Question about OCIs and conventional/synthetic oil

Joined
Dec 4, 2024
Messages
21
If a person has their oil changed at Valvoline Quick Change or Jiffy Lube, is it better for the vehicle to have the oil changed every 5K miles using full synthetic or every 3K miles using conventional and synthetic blend oil?

The car in question has direct injection and is driven in a mix of city and highway.
 
What's your opinion to the question if Valvoline Quick Change was used?
The Toyota dealer even screwed my wife's up a couple times. Nothing earth ending, but not to spec. Way overfilled a couple times. Forgot to change it at all another. Damaged the air filter another.

The only location I might actually trust would be an indy mechanic I knew personally. Other than that - my opinion is the same irrelevant of the shop.

I am sure there are some good Jiffy lube techs out there, but most aren't, and most are way too rushed.
 
The better choice would be whichever costs the least, because at 5k miles or less, no oil is going to have any substantial advantage over another. (This is assuming the lubes considered are properly spec'd for the application).
A part of me wonders is 3K OCI with conventional is better than 5K with synthetic because it gets dirt, grime, carbon, and gas by blow by out of the engine sooner.
 
A part of me wonders is 3K OCI with conventional is better than 5K with synthetic because it gets dirt, grime, carbon, and gas by blow by out of the engine sooner.
Keep in mind every time you change oil you get a bit of dry start, and some of the additives that 'plate' to metals wash away and have to 'plate' all over again.
 
Depends on the engine. Some are hard on oil, others no. Sticking rings? Turbo's run hot, so synthetic is the safe play with those.
My car isn't a turbo and doesn't have an oil temp gauge, so I don't know how hot the oil is getting. I don't know if turbos typically have oil temp gauges.
 
Assuming cost is not an issue and there is no oil consumption, HPL every 10k and an oil filter every 5k with visual inspection until there is no carbon debris in the filter media.

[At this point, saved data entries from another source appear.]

/-- One entry of an allocation (R24): the thread's own value, a poisoned value (R334), or shared with
template n of the partition. -/
inductive Ent where
  | own (v : Word)
  | poisoned (v : Word)
  | ref (n : Nat)
deriving DecidableEq, Repr

/-- What the entries of an allocation hold that nothing has written: 0, the free values of a seed (R30),
or shared with a template (R24). -/
inductive Base where
  | zero
  | free (seed : Nat)
  | ref (n : Nat)
deriving DecidableEq, Repr

/-- An array pair ab/al (R21). -/
structure ArrPair where
  base : Word
  lim  : BitVec 16
deriving DecidableEq, Repr

/-- What FREEZE copies and a stamped item starts with (R30, R191): allocation, window, predicates, index
registers and array pairs. -/
structure Window where
  alloc : Nat
  base  : Base
  ents  : Tbl Ent
  wbase : Nat
  preds : BitVec 7
  ix0   : BitVec 16
  ix1   : BitVec 16
  ix2   : BitVec 16
  ix3   : BitVec 16
  ar0   : ArrPair
  ar1   : ArrPair
deriving DecidableEq, Repr

/-- A recorded template store (R193): value of register v, base, stride, size code, space. -/
structure TStore where
  v      : Nat
  base   : Word
  stride : Word
  sz     : StSz
  sp     : Bool
deriving DecidableEq, Repr

/-- A template of a partition (R222..R225, R228). -/
structure Template where
  level   : Nat
  win     : Window
  item0   : Word
  item1   : Word
  region  : BitVec 25
  start   : Word
  stores  : List TStore
  holder  : Option Nat        -- uid of the thread that holds it unstamped (R191)
  next    : Nat               -- items stamped so far of the share
  total   : Nat               -- items of the share; 0 before STAMP
  first   : Word              -- number of the share's first item
  stride  : Nat               -- distance between items of the share (gang size; 1 for sub-items)
  frozen  : Nat               -- age of the FREEZE (R228)
  evicted : List Nat          -- lanes whose entries are in backing store
deriving DecidableEq, Repr

/-- Row states of the PC table (R211). -/
inductive RowState where
  | bin
  | ready
  | spray (id : Nat)
  | held
  | merged
  | parked
deriving DecidableEq, Repr

/-- A wait-table entry (R217). -/
structure Wait where
  key     : BitVec 64
  arg     : Word
  akind   : BitVec 2
  met     : Bool
  halted  : Bool
  evicted : Bool
  reason  : BitVec 4
deriving DecidableEq, Repr

/-- Where a logged access stands (R305, R306): its walk is in flight; a page-fault record has been sent; an
access fault or a poison fault, with its kind and info, is to be raised at the unit where the thread stops. -/
inductive LogPhase where
  | walking
  | paged (token : Word)
  | failed (kind : Nat) (info : List Word)
deriving DecidableEq, Repr

/-- A translation entry (R304): virtual page of 64 KiB units, size code, physical page, attr, W, X. -/
structure TlbEntry where
  vpn  : Nat
  psz  : Nat
  ppn  : Nat
  attr : BitVec 2
  w    : Bool
  x    : Bool
deriving DecidableEq, Repr

/-- How a translation ends (R303): an entry, no valid mapping, an access fault with its kind, or a table
outside memory (R301). -/
inductive Walk where
  | ok (e : TlbEntry)
  | page
  | access (kind : Nat)
  | off (pa : Nat)
deriving DecidableEq, Repr

/-- The operand log (R307), with the model's own fields: phase, the allocation entry of the destination, the unit's word,
the spray that issued it (R145), and how the walk in flight ends (R317). -/
structure OpLog where
  pc   : Word
  ea   : Word
  kind : Nat
  sz   : Nat
  dst  : Nat
  beat : Nat
  data : DWord
  ent  : Nat
  inst : Word
  phase : LogPhase
  spray : Nat
  walk : Option Walk
deriving DecidableEq, Repr

/-- A latch (R18), or the load whose value it will hold (R143). -/
inductive Latch where
  | val (v : DWord)
  | load (id : Nat)
deriving DecidableEq, Repr

/-- Where a load's value comes from: bound already, or global memory, read when it is served (R249,
R257, R265). -/
inductive LoadSrc where
  | bound (v : DWord)
  | global (va : Nat) (pa : Nat) (attr : BitVec 2)
deriving DecidableEq, Repr

/-- What an earlier FENCE.rel orders before later stores (R253, R269): loads by number; late stores, REPL stores and stores
that must stand at their homes, by tag. -/
structure RelWait where
  loads : List Nat
  late  : List Nat
  repl  : List Nat
  home  : List Nat
deriving DecidableEq, Repr

/-- A scoreboard entry (R143, R356) with what its data return does. -/
structure Pend where
  id     : Nat
  pc     : Word
  reg    : Nat            -- first register code
  engine : Nat            -- R356: 0 load, 1 LDM beat, 2 ACCST, 3 deferred load, 4 register-resident source
  ents   : List Nat       -- allocation entries pending
  ax     : Option Nat     -- scratchpad offset of a pending ax element
  latch  : Bool           -- a load into zr: the value goes to the latch only
  sz     : LdSz
  src    : LoadSrc
  acqs   : Nat            -- Core.acqs at its issue (R257)
  spray  : Nat            -- the spray that issued it (R145)
deriving DecidableEq, Repr

/-- A tile bracket (R181): open in its thread, or closed with engine operations outstanding. -/
structure Bracket where
  addr   : Nat            -- global virtual address of the record
  tag    : Word
  topen  : Nat
  pc     : Word
  tid    : Nat
  ops    : List Nat       -- engine operations issued inside it and outstanding
  mx     : Bool           -- a matrix operation has been issued
  cins   : List Nat       -- outstanding copies issued before that
  couts  : List Nat       -- outstanding copies, ACCST and QNT issued since the last MMA or MMAZ
  bin    : Nat
  bout   : Nat
  nmma   : Nat
  units  : Nat
  cinAt  : Option Nat     -- $time of the first copy-in issue, and of the last copy-in retirement
  cinEnd : Nat
  mmaAt  : Option Nat     -- $time of the first MMA's arbitration, and of the last MMA's retirement
  mmaEnd : Nat
  coutAt : Option Nat     -- $time of the first copy-out issue
  last   : Nat            -- $time of the last retirement
  uid    : Nat            -- the thread
deriving DecidableEq, Repr

/-- The mark of an AWAIT whose condition the engine has met: the unit that the thread reissues (R112), by its chain head,
kind, offset and target. The model's own. -/
structure Mark where
  head : Word
  kind : BitVec 2
  key  : BitVec 64
  arg  : Word
deriving DecidableEq, Repr

/-- A unit of several steps between two of them: its phase and count, and the object and the ticket that an HRUN took from
its record (R162, R200). -/
structure Prog where
  phase : Nat
  count : Nat
  obj   : Nat
  tick  : Nat
  ea    : Nat                    -- the record's effective address
deriving DecidableEq, Repr

/-- A thread: its row of the PC table and its own state (R15..R30, R113, R209, R211, R217, R307). -/
structure Thread where
  uid     : Nat
  st      : RowState
  pc      : Word
  region  : BitVec 25
  age     : Nat
  readyAt : Nat
  win     : Window
  item0   : Word
  item1   : Word
  item2   : Word
  ocCp    : Nat
  ocMx    : Nat
  ocGa    : Nat
  ocCo    : Nat
  errs    : Tbl (List Word)      -- error marks by class (R173), with the trap's info
  handler : Bool
  epc     : Word
  ecause  : BitVec 16
  einfo   : List Word
  einst   : Word
  evec    : Word
  head    : Word                 -- chain head (R84)
  lats    : List Latch           -- latches, the latest first (R18)
  retry   : Nat                  -- residue retries of this chain execution (R332)
  pend    : List Pend
  log     : Option OpLog
  wait    : Wait
  saved   : Bool                 -- private entries are in backing store (R227)
  need    : Nat                  -- entries a REGGRANT waiter needs, without evicted ones (R226)
  grow    : Option Nat           -- the allocation a YIELD.REG waiter is granted (R194)
  copyNew : List Nat             -- entries a copy fault needs made private (R24)
  frz     : Option (List (Nat × Nat))   -- FREEZE waiter: need by lane, as partition x 32 + lane (R223)
  tmpl    : Option Nat           -- innermost template stamped from
  held    : Option Nat           -- unstamped template (R191)
  stores  : List TStore          -- pending template stores (R193)
  tsDone  : Bool                 -- template stores made (R193)
  bracket : Option Bracket
  bias    : Nat                  -- clock bias (R118)
  tsub    : BitVec 16            -- $timesub (R26)
  yround  : Option (List Nat)    -- uids a YIELD round still waits for (R194)
  released : Bool                -- released from a MERGE group and not past the MERGE yet (R215)
  mxUnits : Word                 -- units of the last retired MMA (R180)
  rrCount : Nat                  -- units of whole chains (R361)
  rrIndex : Nat                  -- synchronising units logged or compared
  rrStop  : Bool
  rrChain : Nat                  -- units of the running chain
  owing   : List Nat             -- tags of stores not applied on every die yet (REPL, R268)
  flat    : List Nat             -- templates whose entries a pre-emption has flattened into its own (R24)
  relWait : RelWait              -- what a FENCE.rel orders and is outstanding (R253)
  acqWait : List Nat             -- loads outstanding at an HRES: later accesses wait for them (R258)
  mark    : Option Mark          -- a met AWAIT that has not been reissued (R112)
  prog    : Option Prog          -- an HRUN, PXPUSH or LAUNCH between two of its steps (R162, R200)
  gwSince : Option Nat           -- $time since which the gauge watchdog condition holds (R358)
  gwFired : Bool
deriving DecidableEq, Repr

/-- A thread with nothing in it but its position's defaults: the values of R30 that do not depend on how the thread
comes to exist. -/
def Thread.blank (uid : Nat) (pc : Word) (region : BitVec 25) (win : Window) : Thread :=
  { uid, st := .ready, pc, region, age := 0, readyAt := 0, win, item0 := 0xFFFFFFFF, item1 := 0xFFFFFFFF
    item2 := 0xFFFFFFFF, ocCp := 0, ocMx := 0, ocGa := 0, ocCo := 0, errs := [], handler := false, epc := 0
    ecause := 0, einfo := [0, 0, 0, 0], einst := 0, evec := 0, head := pc, lats := [], retry := 0, pend := []
    log := none
    wait := { key := 0, arg := 0, akind := 0, met := false, halted := false, evicted := false, reason := 0 }
    saved := false, need := 0, grow := none, copyNew := [], frz := none, tmpl := none, held := none, stores := [], tsDone := true
    bracket := none, bias := 0, tsub := 0, yround := none, released := false, mxUnits := 0, rrCount := 0
    rrIndex := 0, rrStop := false, rrChain := 0, owing := [], flat := []
    relWait := ⟨[], [], [], []⟩, acqWait := [], mark := none, prog := none, gwSince := none, gwFired := false }

/-- An allocation that outlives its thread until the counters reach 0 (R194). -/
structure Ghost where
  uid  : Nat
  part : Nat
  lane : Nat
  n    : Nat
  win  : Window
  oc   : List Nat                -- counters by class
  owing : List Nat               -- tags of the thread's stores not applied on every die yet (R268, R271)
deriving DecidableEq, Repr

/-- Entries granted to a FREEZE and not yet taken by it, in a lane (partition x 32 + lane) (R223). -/
structure Grant where
  uid  : Nat
  lane : Nat
  n    : Nat
deriving DecidableEq, Repr

/-- An item of the continuation backlog (R221), with its partition. -/
structure Later where
  entry : BitVec 57
  item  : Word
  part  : Nat
deriving DecidableEq, Repr

/-- A spawn bin (R220): due is the cycle at which the timer reaches 0. -/
structure Bin where
  entry : BitVec 57
  alloc : Nat
  due   : Nat
  tids  : List Nat
deriving DecidableEq, Repr

/-- A MERGE group (R215). -/
structure Group where
  pc     : Word
  region : BitVec 25
  since  : Nat
deriving DecidableEq, Repr

/-- A partition (R211..R228, R352, R355). -/
structure Part where
  window  : List Nat             -- sprays of the issue window, oldest first
  nextId  : Nat
  tmpls   : Tbl Template
  bins    : Tbl Bin
  groups  : List Group
  halted  : Bool
  dbgdump : BitVec 64
  step    : Option (List Nat)    -- uids whose chain a debug step still lets run (R355)
  counts  : Tbl (Nat × Nat)      -- event: count, enabled time
  counting : List Nat            -- events counted in this period
  rot     : Nat                  -- the number after that of the event counted last
  rotAt   : Nat                  -- microsecond of $time last rotated
  smpPos  : Nat
  smpNext : Nat
deriving DecidableEq, Repr

/-- A header slot (R64): header as a 256-bit image, binding, dirty bit. An unlisted slot is EMPTY. -/
structure Slot where
  hdr   : BitVec 256
  bind  : BitVec 64
  dirty : Bool
deriving DecidableEq, Repr

/-- A weight bank (R175, R241). -/
inductive Bank where
  | empty
  | ready (hdr : BitVec 256) (bind : BitVec 64) (elems : List (List Nat))
deriving DecidableEq, Repr

/-- Scratchpad line attributes (R231). -/
structure LineAttr where
  pend : BitVec 4
  tag  : BitVec 4
  sw   : Bool
  own  : Bool
  pres : Bool
deriving DecidableEq, Repr

/-- An error met after issue (R173): the fault kind, the request offset or the slot (R203), and what more the fault's own
rule names for its record (notes/assumptions/54). -/
structure EngErr where
  kind : Nat
  arg  : Word
  more : List Word
deriving DecidableEq, Repr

Unless brand new most cars are not in an immaculate engine cleanliness condition and therefore require extensive pre-treatment (HPL 30EC, multiple 1K filter changes) before getting to the state for a HPL 10k oil change.
 
Do a couple of each and send in a used oil sample. 6K/12 months on semi-syn in a short tripped '21 Tucson was seriously diluted, disgusting looking and smelling. I swapped that to full syn at 3k/6 months.

High wear metals and fuel dilution on a short tripped GDI Pilot at ~7500k with full syn from UOA. Now doing 5k's
 
My car isn't a turbo and doesn't have an oil temp gauge, so I don't know how hot the oil is getting. I don't know if turbos typically have oil temp gauges.

turbo cars typically have oil coolers, that keep the oil temp closer to the coolant temp. Not perfect, but better than not having it. I'm sure it's changing, but NA cars typically didn't have the oil coolers, except for performance oriented models
 
At 3k miles, any current API, like Valvoline's Daily Protection, would suffice.

VIOC markets this as a Conventional, but when buying this product for yourself, it's labeled a Blend.
 
I watched a short video of some guy talking smack about the customer not wanting to pay extra for fixing a leak and the dumb oil changer put the socket on the drain bolt and started tightening it instead of loosening it and likely stripped the bolt and the guy recording said to loosen once he saw what he was doing. And that is why i don't go to quik loob places for anything.

But to answer your question yes those intervals are fine but I'd rather bring my oil of choice and go to a local shop as they're not likely to have some drop out that doesn't know his left and right screw something up. I'd probably get castrol EP 5w-30 which is rated for 25k but change it by the 10k mark.